Field observations and models have shown: (1) differences in dispersal and dormancy strategies could account for species coexistence in disturbed environments, (2) small scale disturbances contribute to species coexistence in plant communities, and (3) recolonization success may depend on the spatial pattern of suitable sites for establishment. A spatially explicit, two-species, simulation model was developed to examine the interaction between dispersal strategies, dormancy strategies and small-scale disturbances on the pattern of coexistence of two annual plant species in patchy landscapes. Patchy landscapes with three hierarchical levels of structure were randomly generated and the dynamics for species differing in mean dispersal distance and dormancy strategy was simulated. The results showed that when species differed only in mean dispersal distance, the species with the shorter range dispersal would always displace the other. When disturbances prevented reproduction and activated dormant seeds, then differences in dormancy strategy could result in coexistence of species with different dispersal capabilities. When species differed only in their dormancy rate (i.e., the proportion of dormant seeds produced per year), the range of disturbance intensities allowing coexistence was rather narrow, but differences in the response of species to disturbance (i.e., disturbance-broken seed dormancy versus gradual germination of dormant seeds) allowed coexistence under a wider range of disturbance intensities.

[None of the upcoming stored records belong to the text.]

/-! ### setCal -/

@[simp] theorem setCal_ts (b : Nat) (x : CalSt) (s : Dev) : (setCal b x s).ts = s.ts := rfl
@[simp] theorem setCal_mcRegs (b : Nat) (x : CalSt) (s : Dev) : (setCal b x s).mcRegs = s.mcRegs := rfl
@[simp] theorem setCal_clk (b : Nat) (x : CalSt) (s : Dev) : (setCal b x s).clk = s.clk := rfl
@[simp] theorem setCal_aon (b : Nat) (x : CalSt) (s : Dev) : (setCal b x s).aon = s.aon := rfl
@[simp] theorem setCal_regs (b : Nat) (x : CalSt) (s : Dev) : (setCal b x s).regs = s.regs := rfl
@[simp] theorem setCal_snap (b : Nat) (x : CalSt) (s : Dev) : (setCal b x s).snap = s.snap := rfl
@[simp] theorem setCal_frozen (b : Nat) (x : CalSt) (s : Dev) : (setCal b x s).frozen = s.frozen := rfl
@[simp] theorem setCal_resetting (b : Nat) (x : CalSt) (s : Dev) : (setCal b x s).resetting = s.resetting := rfl
@[simp] theorem setCal_mem (b : Nat) (x : CalSt) (s : Dev) : (setCal b x s).mem = s.mem := rfl
@[simp] theorem setCal_flash (b : Nat) (x : CalSt) (s : Dev) : (setCal b x s).flash = s.flash := rfl
@[simp] theorem setCal_paths (b : Nat) (x : CalSt) (s : Dev) : (setCal b x s).paths = s.paths := rfl
@[simp] theorem setCal_lanes (b : Nat) (x : CalSt) (s : Dev) : (setCal b x s).lanes = s.lanes := rfl
@[simp] theorem setCal_fec (b : Nat) (x : CalSt) (s : Dev) : (setCal b x s).fec = s.fec := rfl
@[simp] theorem setCal_adj (b : Nat) (x : CalSt) (s : Dev) : (setCal b x s).adj = s.adj := rfl
@[simp] theorem setCal_tsets (b : Nat) (x : CalSt) (s : Dev) : (setCal b x s).tsets = s.tsets := rfl
@[simp] theorem setCal_holds (b : Nat) (x : CalSt) (s : Dev) : (setCal b x s).holds = s.holds := rfl
@[simp] theorem setCal_fur (b : Nat) (x : CalSt) (s : Dev) : (setCal b x s).fur = s.fur := rfl
@[simp] theorem setCal_rowHist (b : Nat) (x : CalSt) (s : Dev) : (setCal b x s).rowHist = s.rowHist := rfl
@[simp] theorem setCal_ovl (b : Nat) (x : CalSt) (s : Dev) : (setCal b x s).ovl = s.ovl := rfl
@[simp] theorem setCal_pci (b : Nat) (x : CalSt) (s : Dev) : (setCal b x s).pci = s.pci := rfl
@[simp] theorem setCal_eth (b : Nat) (x : CalSt) (s : Dev) : (setCal b x s).eth = s.eth := rfl
@[simp] theorem setCal_smb (b : Nat) (x : CalSt) (s : Dev) : (setCal b x s).smb = s.smb := rfl
@[simp] theorem setCal_xsp (b : Nat) (x : CalSt) (s : Dev) : (setCal b x s).xsp = s.xsp := rfl
@[simp] theorem setCal_ueT (b : Nat) (x : CalSt) (s : Dev) : (setCal b x s).ueT = s.ueT := rfl
@[simp] theorem setCal_ceT (b : Nat) (x : CalSt) (s : Dev) : (setCal b x s).ceT = s.ceT := rfl
@[simp] theorem setCal_tagPeak (b : Nat) (x : CalSt) (s : Dev) : (setCal b x s).tagPeak = s.tagPeak := rfl
@[simp] theorem setCal_scrub (b : Nat) (x : CalSt) (s : Dev) : (setCal b x s).scrub = s.scrub := rfl
@[simp] theorem setCal_memOut (b : Nat) (x : CalSt) (s : Dev) : (setCal b x s).memOut = s.memOut := rfl
@[simp] theorem setCal_grn (b : Nat) (x : CalSt) (s : Dev) : (setCal b x s).grn = s.grn := rfl
@[simp] theorem setCal_flw (b : Nat) (x : CalSt) (s : Dev) : (setCal b x s).flw = s.flw := rfl
@[simp] theorem setCal_fwBuild (b : Nat) (x : CalSt) (s : Dev) : (setCal b x s).fwBuild = s.fwBuild := rfl
@[simp] theorem setCal_gln (b : Nat) (x : CalSt) (s : Dev) : (setCal b x s).gln = s.gln := rfl
@[simp] theorem setCal_acq (b : Nat) (x : CalSt) (s : Dev) : (setCal b x s).acq = s.acq := rfl
@[simp] theorem setCal_tim (b : Nat) (x : CalSt) (s : Dev) : (setCal b x s).tim = s.tim := rfl
@[simp] theorem setCal_fen (b : Nat) (x : CalSt) (s : Dev) : (setCal b x s).fen = s.fen := rfl
@[simp] theorem setCal_hdl (b : Nat) (x : CalSt) (s : Dev) : (setCal b x s).hdl = s.hdl := rfl
@[simp] theorem setCal_drl (b : Nat) (x : CalSt) (s : Dev) : (setCal b x s).drl = s.drl := rfl
@[simp] theorem setCal_mks (b : Nat) (x : CalSt) (s : Dev) : (setCal b x s).mks = s.mks := rfl
@[simp] theorem setCal_lists (b : Nat) (x : CalSt) (s : Dev) : (setCal b x s).lists = s.lists := rfl
@[simp] theorem setCal_syncOut (b : Nat) (x : CalSt) (s : Dev) : (setCal b x s).syncOut = s.syncOut := rfl
@[simp] theorem setCal_rmp (b : Nat) (x : CalSt) (s : Dev) : (setCal b x s).rmp = s.rmp := rfl
@[simp] theorem setCal_standby (b : Nat) (x : CalSt) (s : Dev) : (setCal b x s).standby = s.standby := rfl
@[simp] theorem setCal_wakeReq (b : Nat) (x : CalSt) (s : Dev) : (setCal b x s).wakeReq = s.wakeReq := rfl
@[simp] theorem setCal_ueNow (b : Nat) (x : CalSt) (s : Dev) : (setCal b x s).ueNow = s.ueNow := rfl
@[simp] theorem setCal_wakeT (b : Nat) (x : CalSt) (s : Dev) : (setCal b x s).wakeT = s.wakeT := rfl
@[simp] theorem setCal_aonT (b : Nat) (x : CalSt) (s : Dev) : (setCal b x s).aonT = s.aonT := rfl
@[simp] theorem setCal_cold (b : Nat) (x : CalSt) (s : Dev) : (setCal b x s).cold = s.cold := rfl
@[simp] theorem setCal_syncEv (b : Nat) (x : CalSt) (s : Dev) : (setCal b x s).syncEv = s.syncEv := rfl
@[simp] theorem setCal_flt (b : Nat) (x : CalSt) (s : Dev) : (setCal b x s).flt = s.flt := rfl
@[simp] theorem setCal_hmk (b : Nat) (x : CalSt) (s : Dev) : (setCal b x s).hmk = s.hmk := rfl
@[simp] theorem setCal_opMc (b : Nat) (x : CalSt) (s : Dev) : (setCal b x s).opMc = s.opMc := rfl
@[simp] theorem setCal_raised (b : Nat) (x : CalSt) (s : Dev) : (setCal b x s).raised = s.raised := rfl
@[simp] theorem setCal_fieldMc (b : Nat) (x : CalSt) (s : Dev) : (setCal b x s).fieldMc = s.fieldMc := rfl
@[simp] theorem setCal_spareKeep (b : Nat) (x : CalSt) (s : Dev) : (setCal b x s).spareKeep = s.spareKeep := rfl
@[simp] theorem setCal_sw (b : Nat) (x : CalSt) (s : Dev) : (setCal b x s).sw = s.sw := rfl
@[simp] theorem setCal_rstLow (b : Nat) (x : CalSt) (s : Dev) : (setCal b x s).rstLow = s.rstLow := rfl
@[simp] theorem setCal_booting (b : Nat) (x : CalSt) (s : Dev) : (setCal b x s).booting = s.booting := rfl
@[simp] theorem setCal_bootT (b : Nat) (x : CalSt) (s : Dev) : (setCal b x s).bootT = s.bootT := rfl
@[simp] theorem setCal_sec (b : Nat) (x : CalSt) (s : Dev) : (setCal b x s).sec = s.sec := rfl
@[simp] theorem setCal_jtag (b : Nat) (x : CalSt) (s : Dev) : (setCal b x s).jtag = s.jtag := rfl
@[simp] theorem setCal_out (b : Nat) (x : CalSt) (s : Dev) : (setCal b x s).out = s.out := rfl
@[simp] theorem setCal_freeCtr (b : Nat) (x : CalSt) (s : Dev) : (setCal b x s).freeCtr = s.freeCtr := rfl

/-! ### setHold -/

@[simp] theorem setHold_ts (i : Nat) (x : Hold) (s : Dev) : (setHold i x s).ts = s.ts := rfl
@[simp] theorem setHold_mcRegs (i : Nat) (x : Hold) (s : Dev) : (setHold i x s).mcRegs = s.mcRegs := rfl
@[simp] theorem setHold_clk (i : Nat) (x : Hold) (s : Dev) : (setHold i x s).clk = s.clk := rfl
@[simp] theorem setHold_aon (i : Nat) (x : Hold) (s : Dev) : (setHold i x s).aon = s.aon := rfl
@[simp] theorem setHold_regs (i : Nat) (x : Hold) (s : Dev) : (setHold i x s).regs = s.regs := rfl
@[simp] theorem setHold_snap (i : Nat) (x : Hold) (s : Dev) : (setHold i x s).snap = s.snap := rfl
@[simp] theorem setHold_frozen (i : Nat) (x : Hold) (s : Dev) : (setHold i x s).frozen = s.frozen := rfl
@[simp] theorem setHold_resetting (i : Nat) (x : Hold) (s : Dev) : (setHold i x s).resetting = s.resetting := rfl
@[simp] theorem setHold_mem (i : Nat) (x : Hold) (s : Dev) : (setHold i x s).mem = s.mem := rfl
@[simp] theorem setHold_flash (i : Nat) (x : Hold) (s : Dev) : (setHold i x s).flash = s.flash := rfl
@[simp] theorem setHold_paths (i : Nat) (x : Hold) (s : Dev) : (setHold i x s).paths = s.paths := rfl
@[simp] theorem setHold_lanes (i : Nat) (x : Hold) (s : Dev) : (setHold i x s).lanes = s.lanes := rfl
@[simp] theorem setHold_fec (i : Nat) (x : Hold) (s : Dev) : (setHold i x s).fec = s.fec := rfl
@[simp] theorem setHold_cal (i : Nat) (x : Hold) (s : Dev) : (setHold i x s).cal = s.cal := rfl
@[simp] theorem setHold_adj (i : Nat) (x : Hold) (s : Dev) : (setHold i x s).adj = s.adj := rfl
@[simp] theorem setHold_tsets (i : Nat) (x : Hold) (s : Dev) : (setHold i x s).tsets = s.tsets := rfl
@[simp] theorem setHold_fur (i : Nat) (x : Hold) (s : Dev) : (setHold i x s).fur = s.fur := rfl
@[simp] theorem setHold_rowHist (i : Nat) (x : Hold) (s : Dev) : (setHold i x s).rowHist = s.rowHist := rfl
@[simp] theorem setHold_ovl (i : Nat) (x : Hold) (s : Dev) : (setHold i x s).ovl = s.ovl := rfl
@[simp] theorem setHold_pci (i : Nat) (x : Hold) (s : Dev) : (setHold i x s).pci = s.pci := rfl
@[simp] theorem setHold_eth (i : Nat) (x : Hold) (s : Dev) : (setHold i x s).eth = s.eth := rfl
@[simp] theorem setHold_smb (i : Nat) (x : Hold) (s : Dev) : (setHold i x s).smb = s.smb := rfl
@[simp] theorem setHold_xsp (i : Nat) (x : Hold) (s : Dev) : (setHold i x s).xsp = s.xsp := rfl
@[simp] theorem setHold_ueT (i : Nat) (x : Hold) (s : Dev) : (setHold i x s).ueT = s.ueT := rfl
@[simp] theorem setHold_ceT (i : Nat) (x : Hold) (s : Dev) : (setHold i x s).ceT = s.ceT := rfl
@[simp] theorem setHold_tagPeak (i : Nat) (x : Hold) (s : Dev) : (setHold i x s).tagPeak = s.tagPeak := rfl
@[simp] theorem setHold_scrub (i : Nat) (x : Hold) (s : Dev) : (setHold i x s).scrub = s.scrub := rfl
@[simp] theorem setHold_memOut (i : Nat) (x : Hold) (s : Dev) : (setHold i x s).memOut = s.memOut := rfl
@[simp] theorem setHold_grn (i : Nat) (x : Hold) (s : Dev) : (setHold i x s).grn = s.grn := rfl
@[simp] theorem setHold_flw (i : Nat) (x : Hold) (s : Dev) : (setHold i x s).flw = s.flw := rfl
@[simp] theorem setHold_fwBuild (i : Nat) (x : Hold) (s : Dev) : (setHold i x s).fwBuild = s.fwBuild := rfl
@[simp] theorem setHold_gln (i : Nat) (x : Hold) (s : Dev) : (setHold i x s).gln = s.gln := rfl
@[simp] theorem setHold_acq (i : Nat) (x : Hold) (s : Dev) : (setHold i x s).acq = s.acq := rfl
@[simp] theorem setHold_tim (i : Nat) (x : Hold) (s : Dev) : (setHold i x s).tim = s.tim := rfl
@[simp] theorem setHold_fen (i : Nat) (x : Hold) (s : Dev) : (setHold i x s).fen = s.fen := rfl
@[simp] theorem setHold_hdl (i : Nat) (x : Hold) (s : Dev) : (setHold i x s).hdl = s.hdl := rfl
@[simp] theorem setHold_drl (i : Nat) (x : Hold) (s : Dev) : (setHold i x s).drl = s.drl := rfl
@[simp] theorem setHold_mks (i : Nat) (x : Hold) (s : Dev) : (setHold i x s).mks = s.mks := rfl
@[simp] theorem setHold_lists (i : Nat) (x : Hold) (s : Dev) : (setHold i x s).lists = s.lists := rfl
@[simp] theorem setHold_syncOut (i : Nat) (x : Hold) (s : Dev) : (setHold i x s).syncOut = s.syncOut := rfl
@[simp] theorem setHold_rmp (i : Nat) (x : Hold) (s : Dev) : (setHold i x s).rmp = s.rmp := rfl
@[simp] theorem setHold_standby (i : Nat) (x : Hold) (s : Dev) : (setHold i x s).standby = s.standby := rfl
@[simp] theorem setHold_wakeReq (i : Nat) (x : Hold) (s : Dev) : (setHold i x s).wakeReq = s.wakeReq := rfl
@[simp] theorem setHold_ueNow (i : Nat) (x : Hold) (s : Dev) : (setHold i x s).ueNow = s.ueNow := rfl
@[simp] theorem setHold_wakeT (i : Nat) (x : Hold) (s : Dev) : (setHold i x s).wakeT = s.wakeT := rfl
@[simp] theorem setHold_aonT (i : Nat) (x : Hold) (s : Dev) : (setHold i x s).aonT = s.aonT := rfl
@[simp] theorem setHold_cold (i : Nat) (x : Hold) (s : Dev) : (setHold i x s).cold = s.cold := rfl
@[simp] theorem setHold_syncEv (i : Nat) (x : Hold) (s : Dev) : (setHold i x s).syncEv = s.syncEv := rfl
@[simp] theorem setHold_flt (i : Nat) (x : Hold) (s : Dev) : (setHold i x s).flt = s.flt := rfl
@[simp] theorem setHold_hmk (i : Nat) (x : Hold) (s : Dev) : (setHold i x s).hmk = s.hmk := rfl
@[simp] theorem setHold_opMc (i : Nat) (x : Hold) (s : Dev) : (setHold i x s).opMc = s.opMc := rfl
@[simp] theorem setHold_raised (i : Nat) (x : Hold) (s : Dev) : (setHold i x s).raised = s.raised := rfl
@[simp] theorem setHold_fieldMc (i : Nat) (x : Hold) (s : Dev) : (setHold i x s).fieldMc = s.fieldMc := rfl
@[simp] theorem setHold_spareKeep (i : Nat) (x : Hold) (s : Dev) : (setHold i x s).spareKeep = s.spareKeep := rfl
@[simp] theorem setHold_sw (i : Nat) (x : Hold) (s : Dev) : (setHold i x s).sw = s.sw := rfl
@[simp] theorem setHold_rstLow (i : Nat) (x : Hold) (s : Dev) : (setHold i x s).rstLow = s.rstLow := rfl
@[simp] theorem setHold_booting (i : Nat) (x : Hold) (s : Dev) : (setHold i x s).booting = s.booting := rfl
@[simp] theorem setHold_bootT (i : Nat) (x : Hold) (s : Dev) : (setHold i x s).bootT = s.bootT := rfl
@[simp] theorem setHold_sec (i : Nat) (x : Hold) (s : Dev) : (setHold i x s).sec = s.sec := rfl
@[simp] theorem setHold_jtag (i : Nat) (x : Hold) (s : Dev) : (setHold i x s).jtag = s.jtag := rfl
@[simp] theorem setHold_out (i : Nat) (x : Hold) (s : Dev) : (setHold i x s).out = s.out := rfl
@[simp] theorem setHold_freeCtr (i : Nat) (x : Hold) (s : Dev) : (setHold i x s).freeCtr = s.freeCtr := rfl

These results suggest that differences in the ways species exploit the resources in space and time can mediate coexistence through storage effects. The patterns of coexistence obtained in the simulations were consistent with conclusions of a field study, in species-rich Mediterranean old-fields, about the role for coexistence of the interactions among dispersal and dormancy strategies, spatial heterogeneity, and small-scale disturbances. Coexistence patterns depended on the degree of suitability and the patchiness of the landscapes, mostly in relation to the interactions between landscape structure and mean dispersal distance, but also through complex interactions with dormancy characteristics. Therefore, disturbance regimes are not sufficient for predicting patterns of coexistence, and the unique spatial features of the landscapes need to be taken into account.